Pero la oportunidad llegó antes de tiempo. Dos barcos partirían hacia el Nuevo Continente unos meses antes de su tan esperada boda. Debía tomar una decisión. Por un lado tenía el inmenso deseo de ir a América, instigado por su espíritu aventurero. Del otro lado hervía la ilusión que mantuviera durante largos años, la de hacer a Tinka su esposa en una ceremonia en que el Rey de los Gitanos daría su aprobación. No descartaba la posibilidad del rapto. Era válido entre su tribu. Pero existía una promesa. El incumplimiento a la palabra dada entre gitanos era pecado grave.

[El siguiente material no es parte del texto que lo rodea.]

/-- How an instruction is encoded (R63 to R69, R393 to R400). -/
def instrCode (i : Instr) : Code :=
  match i with
  | .add op => .r .s 0x001 op
  | .sub op => .r .s 0x002 op
  | .addi op => .ri .s 0x003 op
  | .mul op => .r .s 0x004 op
  | .mulh op => .r .s 0x005 op
  | .mulhu op => .r .s 0x006 op
  | .div op => .r .s 0x007 op
  | .divu op => .r .s 0x008 op
  | .rem op => .r .s 0x009 op
  | .and op => .r .s 0x010 op
  | .or op => .r .s 0x011 op
  | .xor op => .r .s 0x012 op
  | .andn op => .r .s 0x013 op
  | .shl op => .r .s 0x014 op
  | .shr op => .r .s 0x015 op
  | .sra op => .r .s 0x016 op
  | .rot op => .r .s 0x017 op
  | .clz op => .r .s 0x018 op
  | .popc op => .r .s 0x019 op
  | .min op => .r .s 0x020 op
  | .max op => .r .s 0x021 op
  | .minu op => .r .s 0x022 op
  | .maxu op => .r .s 0x023 op
  | .sel op => .r .s 0x024 op
  | .cmp op => .r .s 0x028 op
  | .pand op => .r .s 0x030 op
  | .por op => .r .s 0x031 op
  | .pxor op => .r .s 0x032 op
  | .pnot op => .r .s 0x033 op
  | .movi op => .i32 .s 0x040 op
  | .movhi op => .i32 .s 0x041 op
  | .lea op => .ri .s 0x042 op
  | .bfx op => .r .s 0x043 op
  | .bfi op => .r .s 0x044 op
  | .csrr op => .ri .s 0x050 op
  | .csrw op => .ri .s 0x051 op
  | .br op => .i32 .s 0x060 op
  | .brc op => .ri .s 0x061 op
  | .call op => .i32 .s 0x062 op
  | .ret op => .r .s 0x063 op
  | .loopm op => .ri .s 0x064 op
  | .brlc op => .i32 .s 0x065 op
  | .trap op => .i32 .s 0x070 op
  | .endTask op => .r .s 0x071 op
  | .eret op => .r .s 0x3F0 op
  | .xrd op => .ri .s 0x3F1 op
  | .xwr op => .ri .s 0x3F2 op
  | .omclaim op => .r .m 0x001 op
  | .omrel op => .r .m 0x002 op
  | .omld op => .r .m 0x003 op
  | .omst op => .r .m 0x004 op
  | .mma op => .r .m 0x010 op
  | .mmaq op => .r .m 0x011 op
  | .tzero op => .r .m 0x020 op
  | .tcfg op => .r .m 0x021 op
  | .trowW op => .r .m 0x022 op
  | .trow op => .r .m 0x022 op
  | .tcolW op => .r .m 0x023 op
  | .tcol op => .r .m 0x023 op
  | .tld op => .r .m 0x024 op
  | .tst op => .r .m 0x025 op
  | .tdrain op => .r .m 0x026 op
  | .tsave op => .r .m 0x027 op
  | .tstat op => .r .m 0x028 op
  | .lda op => .ri .l 0x001 op
  | .ldw op => .r .l 0x002 op
  | .lds op => .r .l 0x003 op
  | .ldv op => .r .l 0x004 op
  | .ldg op => .r .l 0x005 op
  | .ldx op => .r .l 0x006 op
  | .pft op => .r .l 0x008 op
  | .qdrop op => .r .l 0x009 op
  | .wset op => .r .l 0x010 op
  | .wadv op => .r .l 0x011 op
  | .csel op => .r .l 0x012 op
  | .sts op => .r .t 0x001 op
  | .stv op => .r .t 0x002 op
  | .stw op => .r .t 0x003 op
  | .stg op => .r .t 0x004 op
  | .stp op => .r .t 0x005 op
  | .aadd op => .r .t 0x010 op
  | .afadd op => .r .t 0x011 op
  | .amin op => .r .t 0x012 op
  | .amax op => .r .t 0x013 op
  | .axch op => .r .t 0x014 op
  | .acas op => .r .t 0x015 op
  | .aand op => .r .t 0x016 op
  | .aor op => .r .t 0x017 op
  | .axor op => .r .t 0x018 op
  | .vadd u op => .r (unitSlot u) 0x001 op
  | .vsub u op => .r (unitSlot u) 0x002 op
  | .vmul u op => .r (unitSlot u) 0x003 op
  | .vfma u op => .r (unitSlot u) 0x004 op
  | .vfms u op => .r (unitSlot u) 0x005 op
  | .vnfma u op => .r (unitSlot u) 0x006 op
  | .vmin u op => .r (unitSlot u) 0x007 op
  | .vmax u op => .r (unitSlot u) 0x008 op
  | .vabs u op => .r (unitSlot u) 0x009 op
  | .vneg u op => .r (unitSlot u) 0x00A op
  | .vsf u op => .r (unitSlot u) 0x010 op
  | .vcvt u op => .r (unitSlot u) 0x018 op
  | .vqnt u op => .r (unitSlot u) 0x019 op
  | .vdqnt u op => .r (unitSlot u) 0x01A op
  | .vand u op => .r (unitSlot u) 0x020 op
  | .vor u op => .r (unitSlot u) 0x021 op
  | .vxor u op => .r (unitSlot u) 0x022 op
  | .vnot u op => .r (unitSlot u) 0x023 op
  | .vshl u op => .r (unitSlot u) 0x024 op
  | .vshr u op => .r (unitSlot u) 0x025 op
  | .vsra u op => .r (unitSlot u) 0x026 op
  | .vcmp u op => .r (unitSlot u) 0x028 op
  | .vsel u op => .r (unitSlot u) 0x029 op
  | .vmov u op => .r (unitSlot u) 0x02A op
  | .vbcast u op => .r (unitSlot u) 0x02B op
  | .viota u op => .r (unitSlot u) 0x02C op
  | .vshuf u op => .r (unitSlot u) 0x030 op
  | .vrowm u op => .r (unitSlot u) 0x031 op
  | .vcolm u op => .r (unitSlot u) 0x032 op
  | .vtrn u op => .r (unitSlot u) 0x033 op
  | .vred u op => .r (unitSlot u) 0x038 op
  | .vscan u op => .r (unitSlot u) 0x039 op
  | .vdot2 u op => .r (unitSlot u) 0x03C op
  | .vext u op => .r (unitSlot u) 0x040 op
  | .vins u op => .r (unitSlot u) 0x041 op
  | .vlds u op => .r (unitSlot u) 0x042 op
  | .vsts u op => .r (unitSlot u) 0x043 op
  | .sadd u op => .r (unitSlot u) 0x048 op
  | .ssub u op => .r (unitSlot u) 0x049 op
  | .smul u op => .r (unitSlot u) 0x04A op
  | .smin u op => .r (unitSlot u) 0x04B op
  | .smax u op => .r (unitSlot u) 0x04C op
  | .sand u op => .r (unitSlot u) 0x04D op
  | .sor u op => .r (unitSlot u) 0x04E op
  | .sxor u op => .r (unitSlot u) 0x04F op
  | .dnrm u op => .r (unitSlot u) 0x080 op
  | .dexp u op => .r (unitSlot u) 0x081 op
  | .ddot u op => .r (unitSlot u) 0x082 op
  | .ddot8 u op => .r (unitSlot u) 0x083 op
  | .dscl u op => .r (unitSlot u) 0x084 op
  | .dnget u op => .r (unitSlot u) 0x085 op
  | .dnset u op => .r (unitSlot u) 0x086 op
  | .dadd u op => .r (unitSlot u) 0x087 op
  | .dsub u op => .r (unitSlot u) 0x088 op
  | .dneg u op => .r (unitSlot u) 0x089 op
  | .dmulv u op => .r (unitSlot u) 0x08A op
  | .dlerp u op => .r (unitSlot u) 0x08B op
  | .dmov u op => .r (unitSlot u) 0x08C op
  | .dcvt u op => .r (unitSlot u) 0x08D op
  | .copy op => .c 0x01 op
  | .copym op => .c 0x02 op
  | .gath op => .c 0x03 op
  | .scad op => .c 0x04 op
  | .hrel op => .c 0x05 op
  | .taskl op => .c 0x06 op
  | .tasksSetpri op => .c 0x07 op
  | .tasksSusp op => .c 0x07 op
  | .tasksResume op => .c 0x07 op
  | .canc op => .c 0x08 op
  | .tmrk op => .c 0x09 op
  | .pkb op => .c 0x20 op
  | .pksnd op => .c 0x21 op
  | .pkprkCopy op => .c 0x22 op
  | .pkprkTake op => .c 0x22 op
  | .pkprkRetry op => .c 0x22 op
  | .pkprkDrop op => .c 0x22 op
  | .rld op => .c 0x23 op
  | .rst op => .c 0x24 op
  | .faa op => .c 0x25 op
  | .ffn op => .c 0x26 op
  | .coll op => .c 0x40 op
  | .resh op => .c 0x41 op
  | .cbkt op => .c 0x42 op
  | .cwgt op => .c 0x43 op
  | .waith op => .y 0x01 op
  | .waitc op => .y 0x02 op
  | .acq op => .y 0x03 op
  | .rel op => .y 0x04 op
  | .fence op => .y 0x05 op
  | .fencex op => .y 0x06 op
  | .chk op => .y 0x07 op
  | .yld op => .y 0x08 op
  | .brk op => .y 0x09 op
  | .trig op => .y 0x0A op
  | .fpclr op => .y 0x0B op
  | .fpsnap op => .y 0x0C op
  | .bara op => .y 0x10 op
  | .barw op => .y 0x11 op
  | .rdv op => .y 0x12 op
  | .pktPshr n => .pkt (BitVec.ofNat 16 (0x0400 + n.toNat))
  | .pktPopr n => .pkt (BitVec.ofNat 16 (0x0800 + n.toNat))
  | .pktPshi i => .pkt (BitVec.ofNat 16 (0x0C00 + i.toNat))
  | .pktDup => .pkt (BitVec.ofNat 16 (0x1000))
  | .pktSwp => .pkt (BitVec.ofNat 16 (0x1400))
  | .pktDrp => .pkt (BitVec.ofNat 16 (0x1800))
  | .pktAdd => .pkt (BitVec.ofNat 16 (0x2000))
  | .pktSub => .pkt (BitVec.ofNat 16 (0x2400))
  | .pktMin => .pkt (BitVec.ofNat 16 (0x2800))
  | .pktMax => .pkt (BitVec.ofNat 16 (0x2C00))
  | .pktAnd => .pkt (BitVec.ofNat 16 (0x3000))
  | .pktOr => .pkt (BitVec.ofNat 16 (0x3400))
  | .pktXor => .pkt (BitVec.ofNat 16 (0x3800))
  | .pktShl => .pkt (BitVec.ofNat 16 (0x3C00))
  | .pktShr => .pkt (BitVec.ofNat 16 (0x4000))
  | .pktCeq => .pkt (BitVec.ofNat 16 (0x4400))
  | .pktClt => .pkt (BitVec.ofNat 16 (0x4800))
  | .pktLdw => .pkt (BitVec.ofNat 16 (0x6000))
  | .pktAdw => .pkt (BitVec.ofNat 16 (0x6400))
  | .pktXcw => .pkt (BitVec.ofNat 16 (0x6800))
  | .pktTsc => .pkt (BitVec.ofNat 16 (0x7000))
  | .pktInc n => .pkt (BitVec.ofNat 16 (0x7400 + n.toNat))
  | .pktNode => .pkt (BitVec.ofNat 16 (0x7800))
  | .pktHops => .pkt (BitVec.ofNat 16 (0x7C00))
  | .pktPld w => .pkt (BitVec.ofNat 16 (0x8000 + w.toNat))
  | .pktPaccI32 w => .pkt (BitVec.ofNat 16 (0x8400 + w.toNat))
  | .pktPaccF32 w => .pkt (BitVec.ofNat 16 (0x8480 + w.toNat))
  | .pktPaccMax w => .pkt (BitVec.ofNat 16 (0x8500 + w.toNat))
  | .pktJz t => .pkt (BitVec.ofNat 16 (0xA000 + t.toNat))
  | .pktJnz t => .pkt (BitVec.ofNat 16 (0xA400 + t.toNat))
  | .pktJmp t => .pkt (BitVec.ofNat 16 (0xA800 + t.toNat))
  | .pktRoutePort n d => .pkt (BitVec.ofNat 16 (0xC000 + n.toNat * 16 + d.toNat))
  | .pktRouteAuto n => .pkt (BitVec.ofNat 16 (0xC006 + n.toNat * 16))
  | .pktRoutePop n => .pkt (BitVec.ofNat 16 (0xC007 + n.toNat * 16))
  | .pktClone n m => .pkt (BitVec.ofNat 16 (0xC400 + n.toNat * 64 + m.toNat))
  | .pktDlvrCtr => .pkt (BitVec.ofNat 16 (0xC800))
  | .pktDlvrHnd => .pkt (BitVec.ofNat 16 (0xC801))
  | .pktDlvrNode => .pkt (BitVec.ofNat 16 (0xC802))
  | .pktDlvrGraph => .pkt (BitVec.ofNat 16 (0xC803))
  | .pktPark n => .pkt (BitVec.ofNat 16 (0xCC00 + n.toNat))
  | .pktDrop => .pkt (BitVec.ofNat 16 (0xD000))
  | _ => .event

El peso de sus tradiciones, el código moral y sobre todo el amor, le hicieron tomar la decisión: primero se casaría con Tinka y luego, juntos, esperarían la siguiente oportunidad para dejar Europa y conocer las maravillas que ofrecía América. Y como no hay plazo que no se cumpla: la boda se realizó en París en la fecha concertada y con las ilusiones realizadas. De Toma y Tinka salieron nuevas generaciones que al final crearon cuatro diferentes tribus más, las cuales se asentaron por períodos en diversos lugares del norte y sur de América. Y en todos ellos, la historia de amor de Toma y Tinka fue repitiéndose interminablemente como pieza vital de la maquinaria gitana que nunca muere.